TASK
Restate exactly the lines from the top of the listing below to the line containing "cases h with"; the remaining lines are not wanted.

RECORD SET
/-- Row by row: the instructions that store keep the latches by the law of the byte store, and every other one is an
update written out. -/
theorem latchesBy_exec_of_decoded {i : Instr} (h : Decoded i) (hi : i ∉ illegalRows.map Prod.snd) (s : State) :
    LeadsTo (LatchesBy i) s (exec i s) := by
  cases h with
  | nop => exact .next {}
  | stop n => exact .next {}
  | halt => exact .next {}
  | di => exact .next {}
  | ei => exact .next {}
  | reti => exact .next {}
  | illegal h => exact absurd (List.mem_map_of_mem h) hi
  | ldRegReg dst r => rw [exec_ldRegReg]; exact .next {}
  | ldRegImm n r => rw [exec_ldRegImm]; exact .next {}
  | ldRegMem r => rw [exec_ldRegMem]; exact .next {}
  | ldMemReg r => rw [exec_ldMemReg]; exact .latchesBy (.storeThen s _ _ _) _
  | ld_mhl_n n => exact .latchesBy (.storeThen s _ _ _) _
  | ld_mbc_a => exact .latchesBy (.storeThen s _ _ _) _
  | ld_a_mbc => exact .next {}
  | ld_mde_a => exact .latchesBy (.storeThen s _ _ _) _
  | ld_a_mde => exact .next {}
  | ld_mhli_a => exact .latchesBy (.storeAndMove _ s) _
  | ld_a_mhli => exact .next {}
  | ld_mhld_a => exact .latchesBy (.storeAndMove _ s) _
  | ld_a_mhld => exact .next {}
  | ldh_mn_a n => exact .latchesBy (.storeThen s _ _ _) _
  | ldh_a_mn n => exact .next {}
  | ld_mc_a => exact .latchesBy (.storeThen s _ _ _) _
  | ld_a_mc => exact .next {}
  | ld_mnn_a nn => exact .latchesBy (.storeThen s _ _ _) _
  | ld_a_mnn nn => exact .next {}
  | ldPairImm nn r => rw [exec_ldPairImm]; exact .next {}
  | ld_mnn_sp nn => exact .latchesBy (.seq {} (.storeWord s _ _) fun _ => .next {}) _
  | ld_sp_hl => exact .next {}
  | ld_hl_spe e => exact .next {}
  | push q => rw [exec_push]; exact .latchesBy (.seq {} (.push s _) fun _ => .next {}) _
  | pop q => rw [exec_pop]; exact .next {}
  | aluReg op r => rw [exec_aluReg]; exact .next {}
  | aluMem op => rw [exec_aluMem]; exact .next {}
  | aluImm n op => rw [exec_aluImm]; exact .next {}
  | incReg r => rw [exec_incReg]; exact .next {}
  | decReg r => rw [exec_decReg]; exact .next {}
  | inc_mhl => exact .latchesBy (.replaceAtHl s _ _) _
  | dec_mhl => exact .latchesBy (.replaceAtHl s _ _) _
  | daa => exact .next {}
  | cpl => exact .next {}
  | scf => exact .next {}
  | ccf => exact .next {}
  | incPair r => rw [exec_incPair]; exact .next {}
  | decPair r => rw [exec_decPair]; exact .next {}
  | addHl r => rw [exec_addHl]; exact .next {}
  | add_sp_e e => exact .next {}
  | rlca => exact .next {}
  | rrca => exact .next {}
  | rla => exact .next {}
  | rra => exact .next {}
  | shiftReg op r => rw [exec_shiftReg]; exact .next {}
  | shiftMem op => rw [exec_shiftMem]; exact .latchesBy (.replaceAtHl s _ _) _
  | bitReg k r => rw [exec_bitReg]; exact .next {}
  | bitMem k => rw [exec_bitMem]; exact .next {}
  | resReg k r => rw [exec_resReg]; exact .next {}
  | resMem k => rw [exec_resMem]; exact .latchesBy (.writeBitMem _ _ s) _
  | setReg k r => rw [exec_setReg]; exact .next {}
  | setMem k => rw [exec_setMem]; exact .latchesBy (.writeBitMem _ _ s) _
  | jr_e e => exact .next {}
  | jrIf e cc => rw [exec_jrIf]; exact .latchesBy (.jumpIf _ _ _ _ s) _
  | jp_nn nn => exact .next {}
  | jpIf nn cc => rw [exec_jpIf]; exact .latchesBy (.jumpIf _ _ _ _ s) _
  | jp_hl => exact .next {}
  | call_nn nn => exact .latchesBy (.call _ _ s) _
  | callIf nn cc => rw [exec_callIf]; exact .latchesBy (.ite (.call _ _ s) (.next {})) _
  | ret => exact .next {}
  | retIf cc => rw [exec_retIf]; exact .ite (.next {}) (.next {})
  | rst t => rw [exec_rst]; exact .latchesBy (.call _ _ s) _

theorem latchesBy_exec {i : Instr} (hi : i ∉ illegalRows.map Prod.snd) (s : State) :
    LeadsTo (LatchesBy i) s (exec i s) := by
  by_cases hp : ∃ op2, i = .prefix_cb op2
  · obtain ⟨op2, rfl⟩ := hp
    exact .latchesBy (.cbRow op2 s) _
  · exact latchesBy_exec_of_decoded (decoded_of_ne_prefix_cb (not_exists.mp hp)) hi s

/-- Settles O21: an undefined opcode writes the fault alone, and every other instruction writes at most the latch it is
named for. -/
theorem latchesHaveTheirInstructions : Obligations.LatchesHaveTheirInstructions := by
  intro i s t h
  by_cases hi : i ∈ illegalRows.map Prod.snd
  · obtain ⟨row, hrow, rfl⟩ := List.mem_map.mp hi
    rw [exec_illegal hrow] at h
    cases h
    exact ⟨.inr ⟨row, hrow, rfl, rfl⟩, fun _ _ _ => rfl, fun _ => ⟨rfl, rfl⟩, fun _ => rfl⟩
  · obtain ⟨hfault, hime, hhalt, hstop⟩ := latchesBy_exec hi s t h
    exact ⟨.inl ⟨hfault, hi⟩, hime, hhalt, hstop⟩

end Sys2Proof.Machine
end

section
/-! The invariant of the memory: every buffer stays in its canonical form. -/

namespace Sys2Proof.Machine

/-- Canonical buffers survive every elementary operation: what moves the CPU writes no buffer, and every other operation
writes its bytes by `Memory.write`, which keeps the form. -/
theorem memWf_keptByOps : KeptByOps (Keeps State.memWf) where
  trans := .trans
  cpu {s t} h hs := by
    have hbuf : ∀ b, t.buffer b = s.buffer b := by
      rintro (_ | _ | _ | _ | _ | _)
      exacts [h.rom, h.vram, h.sram, h.wram, h.oam, h.io]
    exact (memWf_congr hbuf).trans hs
  store := memWf_store
  catchUp _ := memWf_catchUp
  ppuTransition _ := memWf_ppuTransition
  inputRefresh _ := id
  setIf _ v := memWf_setIo 0x0F v

/-- Settles O12: the elementary operations keep every buffer canonical, and so does every step. -/
theorem memoryStaysCanonical : Obligations.MemoryStaysCanonical := fun _ _ hs h => memWf_keptByOps.step h hs

end Sys2Proof.Machine
end

section
/-! Progress: with the parameters as the spec requires them, every operation answers a next state. -/

namespace Sys2Proof.Machine

/-- `r` is a next state, no fault and no refusal. -/
def Answers (r : Result) : Prop := ∃ t, r = .next t

namespace Answers

theorem next (s : State) : Answers (.next s) := ⟨s, rfl⟩

theorem seq {r : Result} {k : State → Result} (hr : Answers r) (hk : ∀ u, r = .next u → Answers (k u)) :
    Answers (seq r k) := by
  obtain ⟨u, hu⟩ := hr
  obtain ⟨t, ht⟩ := hk u hu
  exact ⟨t, seq_eq_next.mpr ⟨u, hu, ht⟩⟩

/-- After an operation that answers, an update of the state answers. -/
theorem andThen {r : Result} (hr : Answers r) (g : State → State) : Answers (Machine.seq r fun u => .next (g u)) :=
  hr.seq fun u _ => next (g u)

theorem ite {p : Prop} [Decidable p] {r r' : Result} (h : Answers r) (h' : Answers r') :
    Answers (if p then r else r') := by
  split <;> assumption

/-! ## The instructions -/

theorem store {s : State} (h : s.cfg.wf = true) (a : Word) (v : Byte) : Answers (s.store a v) := store_total h a v

/-- A store at HL after a read there, which keeps the parameters. -/
theorem storeAfterLoad {s : State} (h : s.cfg.wf = true) (a : Word) (v : Byte) : Answers ((s.afterLoad a).store a v) :=
  store (by simpa using h) a v

theorem storeWord {s : State} (h : s.cfg.wf = true) (a v : Word) : Answers (s.storeWord a v) :=
  (store h _ _).seq fun u hu => store (by rwa [store_cfg hu]) _ _

theorem call {s : State} (h : s.cfg.wf = true) (target : Word) (n : Nat) : Answers (call target n s) :=
  andThen (push_total h _) _

theorem jumpIf (cc : Cond) (target : Word) (n m : Nat) (s : State) : Answers (jumpIf cc target n m s) :=
  ite (next _) (next _)

/-- Every instruction that the decoder answers completes: those that store by the totality of the store, the others
because they are an update of the state (R208). -/
theorem exec {i : Instr} (hi : Decoded i) {s : State} (h : s.cfg.wf = true) : Answers (exec i s) := by
  cases hi with
  | illegal hrow => rw [exec_illegal hrow]; exact next _
  | ldRegReg dst r => rw [exec_ldRegReg]; exact next _
  | ldRegImm n r => rw [exec_ldRegImm]; exact next _
  | ldRegMem r => rw [exec_ldRegMem]; exact next _
  | ldMemReg r => rw [exec_ldMemReg]; exact andThen (store h _ _) _
  | ld_mhl_n n => exact andThen (store h _ _) _
  | ld_mbc_a => exact andThen (store h _ _) _
  | ld_mde_a => exact andThen (store h _ _) _
  | ld_mhli_a => exact andThen (store h _ _) _
  | ld_mhld_a => exact andThen (store h _ _) _
  | ldh_mn_a n => exact andThen (store h _ _) _
  | ld_mc_a => exact andThen (store h _ _) _
  | ld_mnn_a nn => exact andThen (store h _ _) _
  | ld_mnn_sp nn => exact andThen (storeWord h _ _) _
  | ldPairImm nn r => rw [exec_ldPairImm]; exact next _
  | push q => rw [exec_push]; exact andThen (push_total h _) _
  | pop q => rw [exec_pop]; exact next _
  | aluReg op r => rw [exec_aluReg]; exact next _
  | aluMem op => rw [exec_aluMem]; exact next _
  | aluImm n op => rw [exec_aluImm]; exact next _
  | incReg r => rw [exec_incReg]; exact next _
  | decReg r => rw [exec_decReg]; exact next _
  | inc_mhl => exact andThen (storeAfterLoad h _ _) _
  | dec_mhl => exact andThen (storeAfterLoad h _ _) _
  | incPair r => rw [exec_incPair]; exact next _
  | decPair r => rw [exec_decPair]; exact next _
  | addHl r => rw [exec_addHl]; exact next _
  | shiftReg op r => rw [exec_shiftReg]; exact next _
  | shiftMem op => rw [exec_shiftMem]; exact andThen (storeAfterLoad h _ _) _
  | bitReg k r => rw [exec_bitReg]; exact next _
  | bitMem k => rw [exec_bitMem]; exact next _
  | resReg k r => rw [exec_resReg]; exact next _
  | resMem k => rw [exec_resMem]; exact andThen (storeAfterLoad h _ _) _
  | setReg k r => rw [exec_setReg]; exact next _
  | setMem k => rw [exec_setMem]; exact andThen (storeAfterLoad h _ _) _
  | jrIf e cc => rw [exec_jrIf]; exact jumpIf _ _ _ _ s
  | jpIf nn cc => rw [exec_jpIf]; exact jumpIf _ _ _ _ s
  | call_nn nn => exact call h _ _
  | callIf nn cc => rw [exec_callIf]; exact ite (call h _ _) (next _)
  | retIf cc => rw [exec_retIf]; exact ite (next _) (next _)
  | rst t => rw [exec_rst]; exact call h _ _
  | _ => exact next _

/-! ## The main loop -/

theorem executeOne {s : State} (h : s.cfg.wf = true) : Answers s.executeOne :=
  exec (decoded_decodeBytes _ _ _) (by simpa using h)

theorem serviceInterrupt {s : State} (h : s.cfg.wf = true) (k : Nat) : Answers (s.serviceInterrupt k) := by
  unfold State.serviceInterrupt
  exact andThen (push_total (by simpa using h) _) _

theorem interruptStep {s : State} (h : s.cfg.wf = true) : Answers s.interruptStep :=
  ite (next _) (ite (serviceInterrupt (s := { s with halted := false }) h _) (next _))

theorem endIteration {s : State} (h : s.cfg.wf = true) : Answers s.endIteration :=
  interruptStep (by simpa [State.timerStep] using h)

theorem afterSlot {s : State} (h : s.cfg.wf = true) : Answers s.afterSlot :=
  ite (next _) (ite (endIteration h) (next _))

theorem cpuSlot {s : State} (h : s.cfg.wf = true) : Answers s.cpuSlot := by
  unfold State.cpuSlot
  split
  · apply endIteration
    split
    · rwa [(sameCartridge_keptByOps.idleAdvance s).2]
    · exact h
  · exact (executeOne h).seq fun u hu => afterSlot (by rwa [(sameCartridge_keptByOps.executeOne s u hu).2])

end Answers

/-- Settles O10: past the two stops, of the exit request and of a recorded fault, a step is one slot of the CPU, and that
answers a next state. -/
theorem machineNeverStuck : Obligations.MachineNeverStuck := by
  intro s h hexit hfault
  have hrun : ¬ (s.slot = 0 ∧ s.exitIn = some 0) := by simpa [State.exitDue] using hexit
  have hstep : step s = s.atTop.cpuSlot := by rw [step, State.mainStep, if_neg hrun, hfault]
  rw [hstep]
  exact Answers.cpuSlot (by rwa [(sameCartridge_keptByOps.atTop s).2])

end Sys2Proof.Machine
end

section
/-! Addresses and the places they name, and the bus where an access has no handler (20_memory R48, R54, R64, R73). -/

namespace Sys2Proof.Machine

/-! ## Addresses -/

theorem hiByte_toNat (a : Word) : (hiByte a).toNat = a.toNat / 256 := by
  have ha := a.isLt
  simp only [hiByte, BitVec.extractLsb'_toNat, Nat.shiftRight_eq_div_pow]
  omega

theorem loByte_toNat (a : Word) : (loByte a).toNat = a.toNat % 256 := by
  simp [loByte, BitVec.extractLsb'_toNat]

theorem word_toNat (hi lo : Byte) : (word hi lo).toNat = hi.toNat * 256 + lo.toNat := by
  have hlo := lo.isLt
  rw [word, BitVec.toNat_append, ← Nat.shiftLeft_add_eq_or_of_lt hlo, Nat.shiftLeft_eq]

/-- A word is its high byte and its low byte (R18). -/
@[simp] theorem word_hiByte_loByte (a : Word) : word (hiByte a) (loByte a) = a := by
  apply BitVec.eq_of_toNat_eq
  rw [word_toNat, hiByte_toNat, loByte_toNat]
  omega

/-- The I/O page is the last page of the address space (R48). -/
theorem inIoPage_iff (a : Word) : inIoPage a = true ↔ 0xFF00 ≤ a.toNat := by
  have ha := a.isLt
  rw [inIoPage, beq_iff_eq, BitVec.toNat_eq, hiByte_toNat, show (0xFF : Byte).toNat = 255 from rfl]
  omega

/-- An address of the I/O page from its offset. -/
theorem eq_ioAddress_of_inIoPage {a : Word} (h : inIoPage a = true) : a = ioAddress (loByte a) := by
  rw [inIoPage, beq_iff_eq] at h
  rw [ioAddress, ← h, word_hiByte_loByte]

/-! ## Places -/

/-- The window of the selected ROM bank (R48). -/
theorem place_romWindow (s : State) {a : Word} (h : 0x4000 ≤ a.toNat) (h' : a.toNat < 0x8000) :
    s.place a = .cell .rom (s.romBank * 16384 + (a.toNat - 0x4000)) := by
  rw [State.place, if_neg (by omega), if_pos h']

/-- The window of the selected RAM bank, the disabled area without external RAM (R48, R51). -/
theorem place_ramWindow (s : State) {a : Word} (h : 0xA000 ≤ a.toNat) (h' : a.toNat < 0xC000) :
    s.place a = if s.cfg.ramBanks = 0 then .disabled else .cell .sram (s.ramBank * 8192 + (a.toNat - 0xA000)) := by
  rw [State.place, if_neg (by omega), if_neg (by omega), if_neg (by omega), if_pos h']

/-- Work RAM and its echo: the same bytes every 0x2000 (R48, R49). -/
theorem place_workRam (s : State) {a : Word} (h : 0xC000 ≤ a.toNat) (h' : a.toNat < 0xFE00) :
    s.place a = .cell .wram ((a.toNat - 0xC000) % 0x2000) := by
  rw [State.place, if_neg (by omega), if_neg (by omega), if_neg (by omega), if_neg (by omega)]
  by_cases hecho : a.toNat < 0xE000
  · rw [if_pos hecho, Nat.mod_eq_of_lt (by omega)]
  · rw [if_neg hecho, if_pos h', Nat.mod_eq_sub_mod (by omega), Nat.mod_eq_of_lt (by omega), Nat.sub_sub]

theorem place_oam (s : State) {a : Word} (h : 0xFE00 ≤ a.toNat) (h' : a.toNat < 0xFF00) :
    s.place a = .cell .oam (a.toNat - 0xFE00) := by
  rw [State.place, if_neg (by omega), if_neg (by omega), if_neg (by omega), if_neg (by omega), if_neg (by omega),
    if_neg (by omega), if_pos h']

/-- The page table from the place back to the address (R48). -/
theorem address_of_place {s : State} {a : Word} {b : Buffer} {off : Nat} (h : s.place a = .cell b off) :
    match b with
    | .rom => a.toNat < 0x8000
    | .vram => a.toNat = 0x8000 + off ∧ off < 0x2000
    | .sram => a.toNat + s.ramBank * 8192 = 0xA000 + off ∧ 0xA000 ≤ a.toNat ∧ a.toNat < 0xC000
    | .wram => (a.toNat = 0xC000 + off ∧ off < 0x2000) ∨ (a.toNat = 0xE000 + off ∧ off < 0x1E00)
    | .oam => a.toNat = 0xFE00 + off ∧ off < 0x100
    | .io => a.toNat = 0xFF00 + off := by
  simp only [State.place] at h
  repeat' split at h
  all_goals cases h
  all_goals dsimp only
  all_goals omega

YOUR SOLUTION
/-- Row by row: the instructions that store keep the latches by the law of the byte store, and every other one is an
update written out. -/
theorem latchesBy_exec_of_decoded {i : Instr} (h : Decoded i) (hi : i ∉ illegalRows.map Prod.snd) (s : State) :
    LeadsTo (LatchesBy i) s (exec i s) := by
  cases h with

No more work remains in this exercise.